# prud homme



## seveloulounenette (19 Juillet 2022)

bonjour

j aurais voulu savoir au bout de combien de temps en moyenne pour celle qui ont étaient au prud homme vous avez récupéré votre argent et vos papiers ( attestation pole emploi, certificat de travail et solde de tout compte)

car moi sa fait déjà 2 ans  et je suis toujours a attendre mon du, ainsi que mes papiers.

merci a celles qui me répondront


----------



## Sandrine2572 (19 Juillet 2022)

Bonjour

Je veux pas vous miner le moral mais certaines personnes on jamais récupérer leurs argents . Par exemple PE non solvable ou autre


----------



## caninou (19 Juillet 2022)

Bonjour,
ma fille est allée aux prud'hommes fin 2019 ( nounou à domicile) le PE a été condamné fin 2021. Elle a quand même était obligée de faire appel à un huissier car le PE ne payait pas et ne lui donnait pas ses documents de fin de contrat, tout a été pris en charge par sa protection juridique (avocat et huissier).
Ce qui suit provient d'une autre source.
/-! ### The encoder on the decoder's answers -/

/-- The low byte of a word whose bits 3:0 are OP and whose bit 7 is 0 (R100). -/
theorem low_byte_eq {l : Byte} {op : BitVec 4} (h : l &&& 0x8F#8 = 0#4 ++ op) :
    (0#1 ++ ((kindOfNumber (l.extractLsb' 4 3)).number ++ op) : Byte) = l := by
  rw [number_kindOfNumber]
  revert l op
  decide +kernel

/-- The word that the decoder read is the encoding of its answer. -/
theorem encode_decodeWord (cids : PerKind CidPair) (w : Word16) : encode cids (decodeWord w) = .command w := by
  obtain ⟨arg, low, rfl⟩ : ∃ arg low : Byte, arg ++ low = w := ⟨_, _, bytes_of_word w⟩
  rw [decodeWord_append]
  split_ifs with hbuild hreset hbyte htimeout hvalidate hdecode hsoft
  · rw [encode, buildWord, commandWord_append, low_byte_eq hbuild]
  · obtain ⟨rfl, rfl⟩ := hreset; rfl
  · rw [hbyte]; rfl
  · obtain ⟨rfl, rfl⟩ := htimeout; rfl
  · rw [encode, commandWord_append, low_byte_eq hvalidate.2, hvalidate.1]
  · rw [encode_decodeInstr, commandWord_append, low_byte_eq hdecode.2, hdecode.1]
  · obtain ⟨rfl, rfl⟩ := hsoft; rfl
  · rfl

theorem wellFormed_decodeWord (w : Word16) : (decodeWord w).wellFormed = true := by
  unfold decodeWord
  split_ifs
  · rfl
  · rfl
  · rfl
  · rfl
  · rfl
  · exact wellFormed_decodeInstr _
  · rfl
  · have hl : legalWord w = false := legalWord_eq_false_iff.mpr (by simp [commandRows, *])
    rw [Instr.wellFormed, hl]
    rfl

/-- Settles O4: the encoder undoes the decoder on every word; a string that the decoder accepts is the frame of its answer. -/
theorem encodeOfDecodeIsTheEncoding : Obligations.EncodeOfDecodeIsTheEncoding := by
  unfold Obligations.EncodeOfDecodeIsTheEncoding
  intro cids e i h
  cases e with
  | command w =>
    cases h
    exact ⟨encode_decodeWord cids w, wellFormed_decodeWord w⟩
  | wire f =>
    obtain ⟨k, a, ha, rfl, rfl⟩ := requestFrame_of_decodeWire h
    rw [encode_requestInstr, wellFormed_requestInstr]
    exact ⟨rfl, ha⟩

/-- Settles O1: ten closed words, each read by evaluating the decoder. -/
theorem commandWordsDecode : Obligations.CommandWordsDecode := by
  unfold Obligations.CommandWordsDecode
  decide

end Sys2Proof.Machine
end

section
/-! What the block's frame and the host's stream leave, read back: TXBUF by the wire decoder (30_encoding.md R104), RXBUF as the
accepted bytes (R114). -/

namespace Sys2Proof.Machine

theorem addressSupported_iff {s : State} {a : Byte} : addressSupported s.params a = true ↔ Supported s a := by
  simp [addressSupported]

/-- Legal bounds on the addresses leave only encodable ones (R7, R109). -/
theorem encodableAddress_of_supported {s : State} {a : Byte} (hp : s.params.Legal) (h : Supported s a) :
    encodableAddress a = true := by
  have hmin := hp.addrMin_pos
  have hmax := hp.addrMax_le
  obtain ⟨hlo, hhi⟩ := h
  simp only [encodableAddress, Bool.and_eq_true, decide_eq_true_eq]
  omega

/-- Settles O10: TXBUF holds the request frame, which the wire decoder reads back. -/
theorem builtFrameDecodesAsItsRequest : Obligations.BuiltFrameDecodesAsItsRequest := by
  unfold Obligations.BuiltFrameDecodesAsItsRequest
  intro k a s hp hd hs
  refine ⟨_, buildRequest_of_supported (addressSupported_iff.mpr hs), ?_⟩
  rw [decode, State.txFrame, txFrame_written]
  exact decodeWire_requestFrame hd (encodableAddress_of_supported hp hs)
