/-- Every register, by the name its chapter gives it. A 64-bit, 96-bit or 128-bit value is one register of several
words; the words W0–W3 of a geometry row are one register too. -/
inductive Reg where
  | pgId
  | pgRev
  | pgCtl
  | pgState
  | pgErr
  | pgEvt
  | pgEvten
  | pgSeq
  | geoId
  | geoCounts
  | geoMesh
  | geoLinks
  | geoClock
  | geoEpoch
  | geoGen
  | cellRow
  | partRow
  | spareRow
  | dieRow6
  | dieRow7
  | linkRow8
  | linkRow9
  | geoDigest
  | dmCfg
  | dmClr
  | dmStat
  | winBase
  | winShape
  | winCtl
  | winStat
  | dmEpoch
  | dmDisc
  | dmEcc
  | xbAbsent
  | xbAbsentSrc
  | fuCfg
  | fuFrame
  | fuSets
  | fuPlan
  | fuDone
  | fuPeak
  | fuOvr
  | fuLoadErr
  | pfTiming
  | pfGuard
  | pfCalwin
  | pfNextset
  | pfLoaded
  | pfBudget
  | pfClock
  | pfPolicy
  | pfFstat
  | pfFdie
  | pfHalt
  | pfCommitted
  | pfDecided
  | pfRsig
  | pfHaltFrame
  | pfHaltInfo
  | pfStripe
  | vrBase
  | vrSize
  | vrCtl
  | arBase
  | arLens
  | arShape
  | arCtl
  | inRing
  | inPidxAt
  | inCidxAt
  | inArea
  | inShape
  | rsShape
  | rsRing
  | rsPidxAt
  | rsCidxAt
  | rsArea
  | inStat
  | rsStat
  | meStat
  | meLast
  | limMin
  | limMax
  | limMag
  | ckInject
  | ckStat
  | ckFirst
  | ckFirstRow
  | ckRsig
  | ckFrame
  | veStat
  | veLast
  | seStat
  | seLast
  | spCfg
  | spStat
  | spDrop
  | spDropFrame
  | cuRun
  | cuLate
  | cuRow
  | rtEscwait
  | rtTimeout
  | gustCfg
  | rtSelf
  | rtRoute
  | rtStat
  | rtLastTo
  | rtEntry
  | lkStat
  | lkLat
  | lkCred
  | rxCfg
  | rxStat
  | rxLast
  | rxEntry
  | hcCfg
  | hcStat
  | hcCeAddr
  | hcUeAddr
  | hcUeSrc
  | mtEntry
  | phyStat
  | scCfg
  | scPos
  | rrSel
  | rrData
  | rrCmd
  | rrCount
  | rrPcfull
  | crCfg
  | crFreq
  | crStat
  | crPdly
  | crSlack
  | crXf
  | crPhase
  | kcPulse
  | kcRef
  | pdCfg
  | pdTrim
  | pdVolt
  | pdVf
  | pdSeg
  | pdPhase
  | pdIn
  | pdPwr
  | pdTrip
  | pdPhi
  | kpRails
  | kpPwr
  | thLim
  | thSpot
  | thLevel
  | thHlim
  | thStack
  | ktFlowCfg
  | ktFlow
  | ktGale
  | erPri
  | erPriInfo
  | erPriCycle
  | erPriFrame
  | erPriPulse
  | erSq
  | erAck
  | fpCfg
  | fpLast
  | fpLastT
  | fpDet
  | fpDieSel
  | fpDie
  | tpSpare
  | tpPack
  | tpRate
  | tpLast
  | tpRetire
  | pcOp
  | pcArg0
  | pcArg1
  | pcArg2
  | pcArg3
  | pcGo
  | pcStat
  | pcPstate
  | dpHto
  | dpLink
  | dpIde
  | heOpen
  | heFw
  | dmaRing
  | dmaPidxAt
  | dmaCidxAt
  | dmaShape
  | dmaStat
  | dmaCi
  | dmaErr
  | dmaEgfail
  | hctxCtl
  | hctxBytes
  | hctxDigest
  | secStat
  | secBootId
  | secSigq
  | srRing
  | srPidxAt
  | srCidxAt
  | srShape
  | srClose
  | srStat
  | mpCfg
  | mpAddr
  | mpColl
  | mpFleet
  | mpPorts
  | mpMac
  | mpEseq
  | mpStat
  | mpId
  | khPanel
  | khRestart
  | khBoot
  | khReadyMs
  | khRcvCtl
  | khRcvData
  | khRcvStat
deriving DecidableEq, Repr, Inhabited

/-- One row of the register map. `rw` and `wo` give, word by word, the bits a write may set and the write-only bits; a
word past the end of either list has none. -/
structure RegRow where
  off    : Nat
  n      : Nat := 1
  stride : Nat := 4
  words  : Nat := 1
  rw     : List Word := []
  wo     : List Word := []
  live   : Bool := false
  mw     : Bool := false
  reset  : Word := 0
deriving DecidableEq, Repr
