/-- LINK_NAK: the sender replays from the named flit onward; a NAK after the 16th replay of an incident makes the link give
up (R231, R232). -/
def execLinkNak (die port seq : Nat) (s : State) : Host.Outcome State Fault Refusal :=
  .next (
    let tx := s.ltx die port
    let pg := linkPage die port
    let again := tx.replay.dropWhile (fun e => e.1 != seq % 4096)
    if !portLive s die port || portFenced s die port || again.isEmpty then s
    else
      let s := raiseEvt s die pg 17
      let inc := tx.incident.getD (seq % 4096, 0)
      let s := if tx.incident.isNone then s.count die pg .lkIncidents else s
      if inc.2 ≥ 16 then giveUp s die port
      else
        let s := (s.setLtx die port { tx with incident := some (inc.1, inc.2 + 1) }).count die pg .lkReplays again.length
        forEach again s (fun s e => s.send (.flitTx die port e.1 e.2)))

/-- LINK_GIVE_UP: 4 µs have passed from the NAK of the incident in progress (R232). The flits of an HLINK are no commands of this model, so
there the command itself says that its incident has come to that. -/
def execLinkGiveUp (die port : Nat) (s : State) : Host.Outcome State Fault Refusal :=
  .next (
    match hlinkRow die port with
    | some row => if s.clocked die && decide (linkStatus s row < 3) then hlinkGiveUp s die row else s
    | none => if !portLive s die port || (s.ltx die port).incident.isNone then s else giveUp s die port)

/-- ACKNOWLEDGEMENT: the acknowledged flit and every one before it leave the replay buffer; an incident ends with the flit
its NAK named (R231, R232). -/
def execAcknowledgement (die port seq : Nat) (s : State) : Host.Outcome State Fault Refusal :=
  .next (
    let tx := s.ltx die port
    if !portLive s die port || !tx.replay.any (fun e => e.1 == seq % 4096) then s
    else
      let left := (tx.replay.dropWhile (fun e => e.1 != seq % 4096)).drop 1
      let still := fun (q : Nat) => left.any (fun e => e.1 == q)
      s.setLtx die port { tx with replay := left, sent := tx.sent.filter (fun e => still e.1)
                                  chans := tx.chans.filter (fun e => still e.1)
                                  leaving := tx.leaving.map (fun o => { o with unacked := o.unacked.filter still })
                                  incident := tx.incident.filter (fun i => still i.1) })

/-- VIRTUAL_CHANNEL_CREDIT: one more flit may be sent on the channel or pool (R241). -/
def execVirtualChannelCredit (die port : Nat) (chan : Chan) (s : State) : Host.Outcome State Fault Refusal :=
  .next (
    let f := credField chan
    let pg := linkPage die port
    if !portLive s die port then s
    else s.wf die pg .lkCred f.1 f.2.1 (min (s.rf die pg .lkCred f.1 f.2.1 + 1) f.2.2))

end Sys2Proof.Machine
end

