/-- A pair of readings taken: the last readings, the failures, and the disagreement of the pair. `need` samples make up the
10 ms of R321. -/
def takePair (s : State) (die i need : Nat) (a b : Int) (valid : Bool) : State :=
  let v := spotWord s die i
  let okOf := fun (x : Int) => valid && decide (0 ≤ x) && decide (x ≤ 140)
  let fa := bit v 24 || !okOf a
  let fb := bit v 25 || !okOf b
  let news := (fa && !bit v 24).toNat + (fb && !bit v 25).toNat
  let v' := if valid then setFld (setFld v 0 8 (readingByte a)) 8 8 (readingByte b) else v
  let v' := setBit (setBit v' 24 fa) 25 fb
  let both := !fa && !fb
  let far := decide ((a - b).natAbs > 6)
  let h := s.therm die
  let held := SMap.get 0 h.apart (heldKey i) == 1
  let turning := both && (if held then !far else far)
  let c := if turning then SMap.get 0 h.apart i + 1 else 0
  let flip := turning && decide (c ≥ need)
  let apart := SMap.put 0 h.apart i (if flip then 0 else c)
  let s := s.setTherm die { h with apart := if flip then SMap.put 0 apart (heldKey i) (!held).toNat else apart }
  let v' := if flip && i != stackReading then setBit v' 26 (!held) else v'
  let s := sensorFails (setSpot s die i v') die news
  if flip && !held then
    raiseEvt (raiseErr (s.count die pgTherm .thSensorDisagree) die 0x25 1 pgTherm) die pgTherm 19
  else s

/-- The governing reading of a pair that has a valid sensor. -/
def pairGov (v : Word) : Option Nat :=
  match bit v 24, bit v 25 with
  | false, false => some (max (fld v 0 8) (fld v 8 8))
  | true, false => some (fld v 8 8 + 5)
  | false, true => some (fld v 0 8 + 5)
  | true, true => none

/-- The highest governing reading over a die's hot spots that still have a valid sensor. -/
def bestGov (s : State) (die : Nat) : Option Nat :=
  ((List.range (spotCount die)).filterMap (fun i => pairGov (spotWord s die i))).foldl
    (fun m g => some (max (m.getD 0) g)) none

/-- Every hot spot of a die has lost both sensors. -/
def allFailed (s : State) (die : Nat) : Bool := (bestGov s die).isNone

/-- The governing readings of a die's hot spots set anew. -/
def setGovs (s : State) (die : Nat) : State :=
  forEach (List.range (spotCount die)) s (fun s i =>
    let v := spotWord s die i
    match pairGov v, bestGov s die with
    | some g, _ => setSpot s die i (setFld v 16 8 (satBits 8 g))
    | none, some g => setSpot s die i (setFld v 16 8 (satBits 8 (g + 5)))
    | none, none => s)

/-- The governing reading of a die's stack set anew: with both sensors failed, the M-die's highest governing reading + 10 °C. -/
def setStackGov (s : State) (die : Nat) : State :=
  let v := spotWord s die stackReading
  let top := maxNat ((List.range (spotCount die)).map (fun i => fld (spotWord s die i) 16 8))
  setSpot s die stackReading (setFld v 16 8 (satBits 8 ((pairGov v).getD (top + 10))))

/-! ### Limits (R322, R323) -/

/-- Warn, soft and hard limits of a reading (Table 15-1). -/
def limitsC (i : Nat) : List Nat := if i = stackReading then [85, 90, 95] else [95, 100, 110]
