-- ==== Sys2Proof/Machine/Tables.lean ====
section
/-! DEFINITION. What panel firmware validates before a partition leaves the doldrums (10_panel_fabric.md R245, R250,
11_in_network_reduction.md R256, 12_hbm_memory_system.md R273): routing entries, the escape tree, reduction entries, and the
round-trip times.

Conventions, by entry of the assumption log: 79 (DESIGN CHOICE, unsafe). -/

namespace Sys2Proof.Machine

/-! ### Destinations and hops -/

/-- The routing entries a partition of `n` cells uses: its logical dies and its cell ranks. -/
def entriesOf (n : Nat) : List Nat := List.range (4 * n) ++ (List.range n).map (128 + ·)

/-- The die that a routing entry serves. -/
def entryDie (s : State) (p e : Nat) : Option Nat :=
  if e < 128 then (s.part p).sites[e]? else ((s.part p).cellList[e - 128]?).map mdieOf

/-- The port by which a die sends a packet for an entry's destination, and whether it is on the eddy channel from there. -/
def routePort (s : State) (die e : Nat) (esc : Bool) : Nat × Bool :=
  if isC die then
    let r := mkRtCfg (s.rd die pgRouter .rtEntry e)
    if esc || r.pri = 6 then (r.esc, true) else (r.pri, false)
  else (5 + fld (s.rd die pgHbmc .mtEntry e) (if esc then 1 else 0) 1, esc)

/-- The die at the far end of a port that leaves a die. -/
def farDie (die port : Nat) : Option Nat :=
  if (isC die && decide (port < 5)) || isM die then (linkPeer die port).map Prod.fst else none

/-- The hops of a route to a die, by die and port; none where it does not arrive within the hops given. -/
def route (s : State) (e target : Nat) : Nat → Nat → Bool → Option (List (Nat × Nat))
  | fuel, die, esc =>
    if die = target then some []
    else
      match fuel with
      | 0 => none
      | fuel + 1 =>
        let r := routePort s die e esc
        match farDie die r.1 with
        | some d => if isM d && d != target then none else (route s e target fuel d r.2).map ((die, r.1) :: ·)
        | none => none

/-! ### R245 steps 1–3 -/

/-- A port carries a partition's packets: its link is there, not DOWN and not fenced. -/
def portUsable (s : State) (die port : Nat) : Bool := !portDown s die port && !portFenced s die port

/-- An entry is valid and names usable ports (R245 step 1); a cell's M-die names M-links whose sites serve the partition (R273). -/
def entryOk (s : State) (p die e : Nat) : Bool :=
  if isC die then
    let r := mkRtCfg (s.rd die pgRouter .rtEntry e)
    let ok := fun (port : Nat) => port == 5 || (decide (port < 5) && portUsable s die port)
    r.valid && (r.pri == 6 || ok r.pri) && ok r.esc
  else
    let v := s.rd die pgHbmc .mtEntry e
    let ok := fun (port : Nat) => portUsable s die port && (match farDie die port with
      | some d => s.partOf d == some p
      | none => false)
    bit v 2 && ok (5 + fld v 0 1) && ok (5 + fld v 1 1)

/-- Pairs of a die and an entry that it uses: an M-die sends to C-dies only. -/
def routePairs (s : State) (p : Nat) : List (Nat × Nat × Nat) :=
  (partDies s p).flatMap (fun u => (entriesOf (s.part p).n).filterMap (fun e =>
    match entryDie s p e with
    | some t => if isM u && decide (e ≥ 128) then none else some (u, e, t)
    | none => none))

/-- The escape edges of a partition, each once, by their two dies (R244). -/
def escEdges (s : State) (p : Nat) : List (Nat × Nat) :=
  once ((routePairs s p).filterMap (fun q =>
    if q.1 = q.2.2 then none
    else (farDie q.1 (routePort s q.1 q.2.1 true).1).map (fun d => (min q.1 d, max q.1 d))))

/-- The escape entries are the tree paths of one spanning tree with every M-die a leaf (R244): as many edges as a tree of the
partition's dies has, and every destination reached over them. -/
def escTree (s : State) (p : Nat) : Bool :=
  let v := (partDies s p).length
  let es := escEdges s p
  es.length + 1 == v &&
    ((s.part p).cellList.map mdieOf).all (fun m => (es.filter (fun x => x.1 == m || x.2 == m)).length == 1) &&
    (routePairs s p).all (fun q => (route s q.2.1 q.2.2 v q.1 true).isSome)

/-! ### R256 -/

/-- The dies of a partition with a valid reduction entry for an RID. -/
def redDies (s : State) (p rid : Nat) : List Nat := (partC s p).filter (fun d => (rxCfg s d rid).valid)

/-- Following OUT from a die reaches the root of an RID within the hops given. -/
def reachesRoot (s : State) (rid : Nat) : Nat → Nat → Bool
  | fuel, die =>
    let r := rxCfg s die rid
    if !r.valid then false
    else if r.out = 5 then true
    else
      match fuel, meshNeighbor die r.out with
      | fuel + 1, some d => reachesRoot s rid fuel d
      | _, _ => false

/-- The mesh port of a die that faces a port of its neighbour. -/
def facing (port : Nat) : Nat := (port + 2) % 4

/-- The reduction entries of one RID agree (R256). -/
def redOk (s : State) (p rid : Nat) : Bool :=
  let ds := redDies s p rid
  ds.isEmpty ||
    ((ds.filter (fun d => (rxCfg s d rid).out == 5)).length == 1 &&
      ds.all (reachesRoot s rid (4 * (s.part p).n)) &&
      ds.all (fun d =>
        let r := rxCfg s d rid
        r.out == 5 || (match meshNeighbor d r.out with
          | some y =>
            let q := rxCfg s y rid
            q.valid && q.typ == r.typ && q.op == r.op && q.ins.contains (facing r.out)
          | none => false)) &&
      ds.all (fun d => (rxCfg s d rid).ins.all (fun port => port == 5 || (match meshNeighbor d port with
        | some y => (rxCfg s y rid).valid && (rxCfg s y rid).out == facing port
        | none => false))))

/-! ### R245 step 4 -/

/-- The least common multiple of the module counts of a link: the unit in which a fabric cycle is counted. -/
def cycleUnit : Nat := 5354228880

/-- The time of one hop: the published latency, 4 router cycles and 17 flits over the link's modules (R245). -/
def hopTime (s : State) (h : Nat × Nat) : Nat :=
  match linkOfPort h.1 h.2 with
  | some row =>
    let l := s.link row
    let lat := if (linkEnds row).endA = h.1 then l.latAB else l.latBA
    (lat + 4) * cycleUnit + 17 * 8 * cycleUnit / max l.modules 1
  | none => 0

/-- The time of the longer of the primary and the escape route from a die to an entry's destination. -/
def wayTime (s : State) (p die e target : Nat) : Nat :=
  let fuel := 4 * (s.part p).n + (partDies s p).length
  let time := fun (esc : Bool) => sumNat (((route s e target fuel die esc).getD []).map (hopTime s))
  max (time false) (time true)

/-- RT_ROUTE of a C-die: its largest round trip to any destination, in ns of the 2 GHz fabric clock, rounded up. -/
def rttOf (s : State) (p die : Nat) : Nat :=
  let own := ldieOf s die
  let worst := maxNat ((entriesOf (s.part p).n).map (fun e =>
    match entryDie s p e with
    | some t => if t = die then 0 else wayTime s p die e t + wayTime s p t own die
    | none => 0))
  satBits 16 ((worst + 2 * cycleUnit - 1) / (2 * cycleUnit))

/-- The code of leaving the doldrums (R245, R256), with each C-die's RT_ROUTE. -/
def validate (s : State) (p : Nat) : Code × List (Nat × Nat) :=
  let n := (s.part p).n
  if !(routePairs s p).all (fun q => entryOk s p q.1 q.2.1) then (.combo, [])
  else if !(routePairs s p).all (fun q => (route s q.2.1 q.2.2 (4 * n) q.1 false).isSome) then (.combo, [])
  else if !escTree s p then (.combo, [])
  else if !(List.range 64).all (redOk s p) then (.combo, [])
  else
    let rtt := (partC s p).map (fun d => (d, rttOf s p d))
    if rtt.any (fun r => decide (s.rf r.1 pgRouter .rtTimeout 0 16 * 1000 < 16000 + r.2)) then (.nesting, []) else (.none, rtt)

end Sys2Proof.Machine
end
Elle a récupéré son argent et ses documents cette année.


----------



## seveloulounenette (20 Juillet 2022)

bonjour moi j y suis depuis février 20219 et le PE condamné en avril 2019 malgré que j ai pris un avocat avec ma protection judiciaire et un huissier pour toit récupérer ma sa traine , en décembre 2021 j ai eu un paiement de 10 pourcent a peine de la somme.


----------